My Tivo mpeg's are either 352x480 or 480x480 (i.e. SD video) but many are letterboxed and I want to encode a cropped version, e.g., a height of 360 for 16:9 or 272 for 2.35:1. I like a width of 640, so all I needed was

-w 640 -Y 480

and HB 0.9.2 would autocrop and produce the desired encoded dimensions with a PAR of 1:1. pyTivo will pad these as needed and play them fine (letterboxed) on my SD TV. And they play fine in any software player such as WMP or VLC.

This doesn't work in HB 0.9.3 and I haven't found any way to make it automatically do what was so easy to do before. You can force what you want by using

-w 640 -l 360 -P16:1:1 --autocrop 60:60:0:0

(example for 16:9 letterboxed input), but this isn't automatic -- you have to know the amount of cropping needed beforehand. This is a shame because HB has a very good autocrop algorithm that it runs every time you load a file - the results are in the analysis activity window. (If you are processing each file manually using the GUI, you can get the autocrop numbers from there and use them to modify the command line in the Query window per the above example.)

For my purposes, I want this automated in a TVAP post processing batch file that calls the command-line version of HB. I believe I have a solution. You can make HB spit out the analysis information by calling it with arguments:

-i <input.mpg> -t0 -v

So in my batch file I redirect this output into a text file. Then I wrote a little command line utility that parses this file to get the vertical autocrop numbers and outputs them in two tiny text files. The batch file runs this utility and then reads in the numbers from the two tiny text files and uses them to set the HB command line arguments for the encode. All automatic and split-second fast.

I can put an example batch file and the parsing program on a free download site if anyone is interested.


----------



## jasonrn (Feb 3, 2007)

Yes. I notice that version 0.93 reads the aspect ratio as "0.89" whereas 0.92 reads it as "1.33"

Using 0.92 works for my tivo files. I just manually crop them.

Jay


----------



## CanMan00 (Feb 17, 2008)

dlfl said:


> I can put an example batch file and the parsing program on a free download site if anyone is interested.


I would love to see exactly how you're doing that. I'm trying to use HandBrakeCLI to batch compress my edited videos with a PowerShell script so I can watch them on a PS3. 480 SD videos work but 1080 videos don't, so I would like to get HandBrake to use different compression settings on them in one giant batch rather than separating the videos myself.

For some reason, any 1080 videos from my Tivo that get run through HandBrake won't play on the PS3. It'll work if I use Ripbot264, but I can't setup an automatic batch with that program (you have to queue them yourself using the GUI). I can't figure out what x264 commands Ripbot264's presets are using exactly, so I can't duplicate them for the HandBrakeCLI.

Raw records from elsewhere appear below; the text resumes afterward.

/-- What a write at a block offset does: nothing, a register, a command word, KEY RAM lanes, or DMEM
lanes inside DMEM. -/
theorem State.busWrite_cases (s : State) (w : Width) (off : Nat) (v : Word) :
    s.busWrite w off v = s ∨
    (∃ r, s.busWrite w off v = s.setRegs r) ∨
    (w = .word ∧ off = 0 ∧ s.busWrite w off v = s.acceptCommand v) ∨
    (s.busWrite w off v = s.keyWriteLanes (off - 0x100) v w.bytes) ∨
    (0x1000 ≤ off ∧ off - 0x1000 + w.bytes ≤ s.params.dmemSize ∧
      s.busWrite w off v = s.memWriteLanes (off - 0x1000) v w.bytes) := by
  unfold State.busWrite
  split
  · exact .inl rfl
  · next hal =>
    simp only [aligned, decide_eq_false_iff_not, not_not] at hal
    cases hw : windowOf s.params.dmemSize off with
    | register =>
      dsimp only
      split
      · next hww =>
        cases hr : regAt off with
        | none => exact .inl rfl
        | some r =>
          rw [Option.map_some, Option.getD_some]
          cases r
          case cmd =>
            refine .inr (.inr (.inl ⟨hww, ?_, rfl⟩))
            unfold regAt at hr
            split at hr <;> simp_all
          case status => exact .inl rfl
          case result => exact .inl rfl
          all_goals exact .inr (.inl ⟨_, rfl⟩)
      · exact .inl rfl
    | key => exact .inr (.inr (.inr (.inl rfl)))
    | data =>
      refine .inr (.inr (.inr (.inr ?_)))
      unfold windowOf at hw
      repeat' split at hw
      all_goals try simp at hw
      refine ⟨by omega, aligned_fits _ ?_ (by omega), rfl⟩
      cases w <;> simp only [Width.bytes] at * <;> omega
    | reserved => exact .inl rfl

/-- A write at a block offset keeps what only completions and resets write, and the outside world. -/
theorem State.busWrite_keeps (s : State) (w : Width) (off : Nat) (v : Word) :
    s.busWrite w off v = { s with
      keyRam := (s.busWrite w off v).keyRam
      dmem := (s.busWrite w off v).dmem
      busy := (s.busWrite w off v).busy
      cmdLatch := (s.busWrite w off v).cmdLatch
      regs := (s.busWrite w off v).regs } := by
  rcases s.busWrite_cases w off v with h | ⟨r, h⟩ | ⟨-, -, h⟩ | h | ⟨-, -, h⟩ <;> rw [h]
  · rfl
  · rfl
  · rw [State.keyWriteLanes_eq]
  · rw [State.memWriteLanes_eq]

/-- What an access does: an answer, nothing, or a write at its offset. -/
theorem State.perform_cases (s : State) (a : Access) :
    (s.perform a = s) ∨ (∃ v, s.perform a = s.answer v) ∨
    ∃ w addr v off, a = .write w addr v ∧ busOffset s.params.blockBase addr = some off ∧
      s.perform a = s.busWrite w off v := by
  cases a with
  | read w addr =>
    unfold State.perform
    dsimp only
    split
    · exact .inr (.inl ⟨_, rfl⟩)
    · exact .inl rfl
  | write w addr v =>
    unfold State.perform
    dsimp only
    split
    · next off h => exact .inr (.inr ⟨w, addr, v, off, rfl, h, rfl⟩)
    · exact .inl rfl
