/-! ### The example parameter set EX1 and the states the tests start from -/

/-- EX1 of 95_test_vectors.md section 1, with DMEM_SIZE = 0x200. -/
def exRaw : RawParams where
  tableA := [0x0D, 0x11, 0x15, 0x19, 0x1D, 0x21, 0x25, 0x29]
  tableC := [0x07, 0x0B, 0x0D, 0x11, 0x13, 0x17, 0x1D, 0x1F]
  dmemSize := 0x200
  blockBase := 0x40000000

/-- EX1, checked. -/
def exParams : Params := ⟨exRaw, by decide⟩

/-- After reset, DMEM_INIT all zero. -/
def exReset : State := State.afterReset exParams []

/-- A command word is running, and these inputs are still to come. -/
def exBusy (w : Word) (inputs : List Input) : State :=
  { exReset with cmdLatch := w, busy := true, inputs := inputs }

/-- Nothing runs, and these inputs are still to come. -/
def exIdle (inputs : List Input) : State := exReset.setInputs inputs

/-- The table with these entries. -/
def tableOf (f : Nat → Byte) : Table := ⟨((List.range 256).map f).toArray, by simp⟩

/-- KEY RAM holding these bytes from index 0. -/
def exKeyRam (bytes : List Byte) : Table := tableOf fun i => bytes.getD i 0

/-- The key "password" and the nonce 01 02 03 04, ready for INIT. -/
def exKeyed : State :=
  { exReset with
    keyRam := exKeyRam [0x70, 0x61, 0x73, 0x73, 0x77, 0x6F, 0x72, 0x64]
    regs := { HostRegs.zero with keylen := 8, nonce := 0x04030201, nonceLen := 4 } }

/-- The identity table. -/
def idTable : Table := tableOf fun i => BitVec.ofNat 8 i

/-- READY with S1 = S2 = identity, cursors (0, 0) and (255, 0); a 4-byte input buffer at 0x000 and a
4-byte output buffer at 0x010, both present; COUNT = 2. -/
def exReady : State :=
  { exReset with
    gen1 := ⟨idTable, 0, 0⟩
    gen2 := ⟨idTable, 255, 0⟩
    lstate := .ready
    regs := { HostRegs.zero with
      argf := 3, inLen := 4, outBase := 0x10, outLen := 4, count := 2 } }

/-- The bus address of a block offset under EX1. -/
def exAt (off : Nat) : Nat := 0x40000000 + off

/-! ### Well-formedness: each check refuses an ill-formed term -/

theorem test_mbz_not_zero_refused : (fieldsOf 0x00000101).wellFormed = false := by decide
theorem test_opcode_00_refused : (fieldsOf 0x00000000).wellFormed = false := by decide
theorem test_opcode_06_refused : (fieldsOf 0x00000006).wellFormed = false := by decide
theorem test_opcode_05_accepted : (fieldsOf 0x00000005).wellFormed = true := by decide
theorem test_ex1_wellFormed : exRaw.wellFormed = true := by decide
/-- V-LCR-8: a multiplier with a mod 4 = 3. -/
theorem test_multiplier_03_refused : RawParams.wellFormed { exRaw with tableA := [0x0D, 0x03] } = false := by
  decide
/-- V-LCR-9: an even increment. -/
theorem test_increment_02_refused : RawParams.wellFormed { exRaw with tableC := [0x07, 0x02] } = false := by
  decide
theorem test_empty_tableA_refused : RawParams.wellFormed { exRaw with tableA := [] } = false := by decide
theorem test_empty_tableC_refused : RawParams.wellFormed { exRaw with tableC := [] } = false := by decide
theorem test_257_entries_refused :
    RawParams.wellFormed { exRaw with tableA := List.replicate 257 0x0D } = false := by
  decide +kernel
theorem test_dmemSize_0_refused : RawParams.wellFormed { exRaw with dmemSize := 0 } = false := by decide
theorem test_dmemSize_6_refused : RawParams.wellFormed { exRaw with dmemSize := 6 } = false := by decide
theorem test_dmemSize_over_2_31_refused :
    RawParams.wellFormed { exRaw with dmemSize := 2 ^ 31 + 4 } = false := by decide
theorem test_blockBase_2_refused : RawParams.wellFormed { exRaw with blockBase := 2 } = false := by decide

/-! ### Decoding: each command's word, bit by bit from R90 and R91 (MBZ in bits 31:8, OPCODE in 7:0) -/

theorem test_decode_INIT : decode 0b000000000000000000000000_00000001 = .command .init := by decide
theorem test_decode_INIT_SEED : decode 0b000000000000000000000000_00000010 = .command .initSeed := by
  decide
theorem test_decode_TRANSFORM : decode 0b000000000000000000000000_00000011 = .command .transform := by
  decide
theorem test_decode_TRANSFORM_FINAL :
    decode 0b000000000000000000000000_00000100 = .command .transformFinal := by decide
theorem test_decode_DISPOSE : decode 0b000000000000000000000000_00000101 = .command .dispose := by decide
/-- V-ENC-4: MBZ is not zero, whatever the OPCODE. -/
theorem test_decode_80000003 : decode 0b100000000000000000000000_00000011 = .illegal .mbzNotZero := by
  decide
theorem test_decodeTableWord : decodeTableWord 32 4 = some .transformFinal := by decide

/-! ### The cipher's internal operations -/

/-- V-N-1 and V-N-2: the second nonce. -/
theorem test_deriveNonce2 : deriveNonce2 #v[0x01, 0x02, 0x03, 0x04] = #v[0x82, 0x83, 0x84, 0x81] ∧
    deriveNonce2 #v[0x00, 0x7F, 0x80, 0xFF] = #v[0xFF, 0x00, 0x7F, 0x80] := by decide

/-- V-N-1 and V-N-2: the constants of the nonce and of its second nonce under EX1. -/
theorem test_select_constants :
    selectMultiplier exParams #v[0x01, 0x02, 0x03, 0x04] = 0x19 ∧
    selectIncrement exParams #v[0x01, 0x02, 0x03, 0x04] = 0x13 ∧
    selectMultiplier exParams #v[0xFF, 0x00, 0x7F, 0x80] = 0x29 ∧
    selectIncrement exParams #v[0xFF, 0x00, 0x7F, 0x80] = 0x07 := by decide

/-- V-SEED-2 and V-BUS-9: the nonce bytes of NONCE. -/
theorem test_nonce_bytes : nonceOfWord 0x80000000 = #v[0x00, 0x00, 0x00, 0x80] ∧
    nonceOfWord 0x04030201 = #v[0x01, 0x02, 0x03, 0x04] := by decide

/-- V-LCR-1, row 00, and the last entry: LCR(01 02 03 04) under EX1. -/
theorem test_lcr_1 : (lcrEntries 0x19 0x13 0x01 256 0x02).take 16 =
      [0x44, 0xD1, 0x62, 0xBF, 0xA0, 0xCD, 0xFE, 0xFB, 0x7C, 0x49, 0x1A, 0xB7, 0xD8, 0x45, 0xB6, 0xF3] ∧
    (lcrEntries 0x19 0x13 0x01 256 0x02).getLast? = some 0x03 := by decide +kernel

/-- V-LCR-4: the XOR with r. -/
theorem test_lcr_4 : (lcrEntries 0x0D 0x07 0xFF 8 0x00) =
    [0xF8, 0x9D, 0xFE, 0xEB, 0xF4, 0x69, 0x5A, 0x97] := by decide

/-- V-PRGA-1 and V-PRGA-2: two steps on the identity table from (0, 0). -/
theorem test_prga_1_2 : (prgaSteps ⟨idTable, 0, 0⟩ 2).x = 2 ∧ (prgaSteps ⟨idTable, 0, 0⟩ 2).y = 3 ∧
    tableGet (prgaSteps ⟨idTable, 0, 0⟩ 2).table 2 = 0x03 ∧
    ksByte (prgaSteps ⟨idTable, 0, 0⟩ 1) = 0x02 ∧ ksByte (prgaSteps ⟨idTable, 0, 0⟩ 2) = 0x05 := by
  decide +kernel

/-- V-PRGA-4: y wraps and the swap is not with itself. -/
theorem test_prga_4 : (prgaStep ⟨idTable, 0, 255⟩).x = 1 ∧ (prgaStep ⟨idTable, 0, 255⟩).y = 0 ∧
    tableGet (prgaStep ⟨idTable, 0, 255⟩).table 0 = 0x01 ∧
    ksByte (prgaStep ⟨idTable, 0, 255⟩) = 0x00 := by decide +kernel

/-- V-COMB-3, V-COMB-4, V-COMB-7 to V-COMB-12. -/
theorem test_combine : combine 0x01 0x00 = 0x21 ∧ combine 0x00 0x01 = 0x01 ∧ combine 0x07 0x08 = 0xEE ∧
    combine 0x12 0x34 = 0x00 ∧ combine 0xA5 0x5A = 0x54 ∧ combine 0xFF 0x00 = 0x1F ∧
    combine 0x00 0xFF = 0xE0 ∧ combine 0xD4 0xD4 = 0x32 := by decide

/-- The key "Key" (4B 65 79) and the identity table, packed. -/
def exKeyPacked : Packed := 0x79654B
def idPacked : Packed := pack ((List.range 256).map fun i => BitVec.ofNat 8 i)

theorem exKeyPacked_holds : exKeyPacked.Holds (exKeyRam [0x4B, 0x65, 0x79]) := by
  have h : exKeyPacked = pack (exKeyRam [0x4B, 0x65, 0x79]).toList := by decide +kernel
  rw [h]
  exact pack_holds _

/-- V-KSA-2: identity table, key "Key", scheduling only: j = 0x36, T begins 4B 33 84 9D C0 C8 1D A8. -/
theorem test_ksa_2 : (packedSchedule exKeyPacked 3 idPacked 256).1 = 0x36 ∧
    [0, 1, 2, 3, 4, 5, 6, 7].map (packedSchedule exKeyPacked 3 idPacked 256).2.get =
      [0x4B, 0x33, 0x84, 0x9D, 0xC0, 0xC8, 0x1D, 0xA8] := by decide +kernel

/-- V-KSA-3: identity table, key "Key", full KSA: y = 6, T begins E3 4E 19 14 29 38 4B A0. -/
theorem test_ksa_3 : (ksa (exKeyRam [0x4B, 0x65, 0x79]) 3 idTable).y = 6 ∧
    [0, 1, 2, 3, 4, 5, 6, 7].map (tableGet (ksa (exKeyRam [0x4B, 0x65, 0x79]) 3 idTable).table) =
      [0xE3, 0x4E, 0x19, 0x14, 0x29, 0x38, 0x4B, 0xA0] := by
  obtain ⟨ht, -, hy⟩ := packedKsa_holds exKeyPacked_holds (pack_holds idTable) 3
  rw [← funext ht, ← hy]
  decide +kernel

/-! ### INIT and INIT_SEED -/

/-- The key "password", packed. -/
def exPasswordPacked : Packed := 0x64726F7773736170

theorem exPasswordPacked_holds : exPasswordPacked.Holds exKeyed.keyRam := by
  have h : exPasswordPacked = pack exKeyed.keyRam.toList := by decide +kernel
  rw [h]
  exact pack_holds _

/-- S1 and S2 of the example construction (EX1, "password", 01 02 03 04), packed. -/
def exGen1 : PackedGenerator :=
  packedKsa exPasswordPacked 8 (pack (lcrEntries 0x19 0x13 0x01 256 0x02))
def exGen2 : PackedGenerator :=
  packedKsa exPasswordPacked 8 (pack (lcrEntries 0x1D 0x0B 0x82 256 0x83))

theorem exGen1_holds : exGen1.Holds (exKeyed.keyedGenerator #v[0x01, 0x02, 0x03, 0x04]) :=
  packedKsa_holds exPasswordPacked_holds (pack_lcr_holds 0x19 0x13 0x01 0x02) 8

theorem exGen2_holds : exGen2.Holds (exKeyed.keyedGenerator #v[0x82, 0x83, 0x84, 0x81]) :=
  packedKsa_holds exPasswordPacked_holds (pack_lcr_holds 0x1D 0x0B 0x82 0x83) 8

/-- The state of the example construction. -/
def exInstance : State := exKeyed.construct #v[0x01, 0x02, 0x03, 0x04]

/-- INIT on the example operands answers it. -/
theorem test_init_succeeds : exec .init exKeyed = .next exInstance := by
  rw [exec_construct (.inl rfl)]
  simp only [constructCheck]
  rw [State.validateKey_none (by decide), State.validateNonceLen_none rfl, Option.or_none,
    State.unlessError_none, exInstance]
  congr 2

/-- V-KSA-5: the cursors and the first entries of S1 and S2 after that INIT. -/
theorem test_init_example : exInstance.gen1.y = 6 ∧ exInstance.gen2.y = 9 ∧
    [0, 1, 2, 3, 4, 5, 6, 7].map (tableGet exInstance.gen1.table) =
      [0x08, 0x7A, 0xC5, 0x5D, 0x01, 0xB4, 0x15, 0x0F] ∧
    [0, 1, 2, 3, 4, 5, 6, 7].map (tableGet exInstance.gen2.table) =
      [0x19, 0xCB, 0x42, 0x67, 0xC2, 0xEE, 0x41, 0x7F] := by
  have e1 : exInstance.gen1 = exKeyed.keyedGenerator #v[0x01, 0x02, 0x03, 0x04] := by
    simp [exInstance, State.construct]
  have e2 : exInstance.gen2 = exKeyed.keyedGenerator #v[0x82, 0x83, 0x84, 0x81] := by
    rw [exInstance, State.construct, ← test_deriveNonce2.1]
    simp
  rw [e1, e2]
  obtain ⟨t1, -, y1⟩ := exGen1_holds
  obtain ⟨t2, -, y2⟩ := exGen2_holds
  rw [← funext t1, ← funext t2, ← y1, ← y2]
  decide +kernel

/-- V-SRC-4: NONCE_LEN = 3 completes with STATUS 0x10 from reset. -/
theorem test_init_nonce_length_3 :
    onNext (fun t => { exReset with result := t.statusWord })
      (exec .init (exKeyed.setRegs { exKeyed.regs with nonceLen := 3 })) =
    .next { exReset with result := 0x10 } := by
  rfl

/-- V-INIT-SEED: INIT_SEED with NONCE_LEN = 0 builds the same tables as INIT with NONCE_LEN = 4. -/
theorem test_initSeed_ignores_nonceLen :
    exec .initSeed (exKeyed.setRegs { exKeyed.regs with nonceLen := 0 }) =
      .next (exInstance.setRegs { exKeyed.regs with nonceLen := 0 }) := by
  rw [exec_construct (.inr rfl)]
  simp only [constructCheck]
  rw [State.validateKey_none (by decide), State.unlessError_none, exInstance]
  congr 1

/-- V-RST-2 for INIT_SEED: an empty key gives STATUS 0x10 (R191). -/
theorem test_initSeed_empty_key : ∃ t, exec .initSeed exReset = .next t ∧ t.statusWord = 0x10 :=
  ⟨_, rfl, rfl⟩

/-! ### TRANSFORM and TRANSFORM_FINAL -/

/-- V-NEXT: the first six combined bytes of the example construction. -/
theorem test_keystream :
    [0, 1, 2, 3, 4, 5].map (keystream (exKeyed.keyedGenerator #v[0x01, 0x02, 0x03, 0x04])
        (exKeyed.keyedGenerator #v[0x82, 0x83, 0x84, 0x81])) =
      [0xDA, 0x27, 0x68, 0xF6, 0x30, 0x84] := by
  rw [← funext (packed_keystream exGen1_holds exGen2_holds)]
  decide +kernel

/-- V-XF-1's operands: "Hello, world!" at DMEM 0x000, output at 0x100, COUNT 13, READY with the
generators of the example construction. -/
def exHello : State :=
  { exReset with
    lstate := .ready
    gen1 := exKeyed.keyedGenerator #v[0x01, 0x02, 0x03, 0x04]
    gen2 := exKeyed.keyedGenerator #v[0x82, 0x83, 0x84, 0x81]
    dmem := [(0, 0x48), (1, 0x65), (2, 0x6C), (3, 0x6C), (4, 0x6F), (5, 0x2C), (6, 0x20), (7, 0x77),
      (8, 0x6F), (9, 0x72), (10, 0x6C), (11, 0x64), (12, 0x21)]
    regs := { HostRegs.zero with
      argf := 3, inLen := 13, count := 13, outBase := 0x100, outLen := 13 } }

If anyone out there has been able to get a 1080 video recorded from a TivoHD to compress with HandBrake and then playback on a PS3, please share your x264 settings...


----------



## dlfl (Jul 6, 2006)

CanMan00,

I assume you've been using the HB 0.9.3 and its PS3 preset, correct?

Have you tried the HB forum? (Be sure to post your entire encode log or you will get a cool reception.) Will your 1080 encodes play in software players like VLC Player? What do MediaInfo or mp4box say about the encodes?

I can put my stuff on a free download site, probably later today, although I'm not sure it will help your problems with 1080 encodes. I'm encoding just 480 SD videos.


----------



## dlfl (Jul 6, 2006)

> ... a TVAP post processing batch file that calls the command-line version of HB. I believe I have a solution. You can make HB spit out the analysis information by calling it with arguments:
> 
> -i <input.mpg> -t0 -v
> 
> So in my batch file I redirect this output into a text file. Then I wrote a little command line utility that parses this file to get the vertical autocrop numbers and outputs them in two tiny text files. The batch file runs this utility and then reads in the numbers from the two tiny text files and uses them to set the HB command line arguments for the encode. All automatic and split-second fast.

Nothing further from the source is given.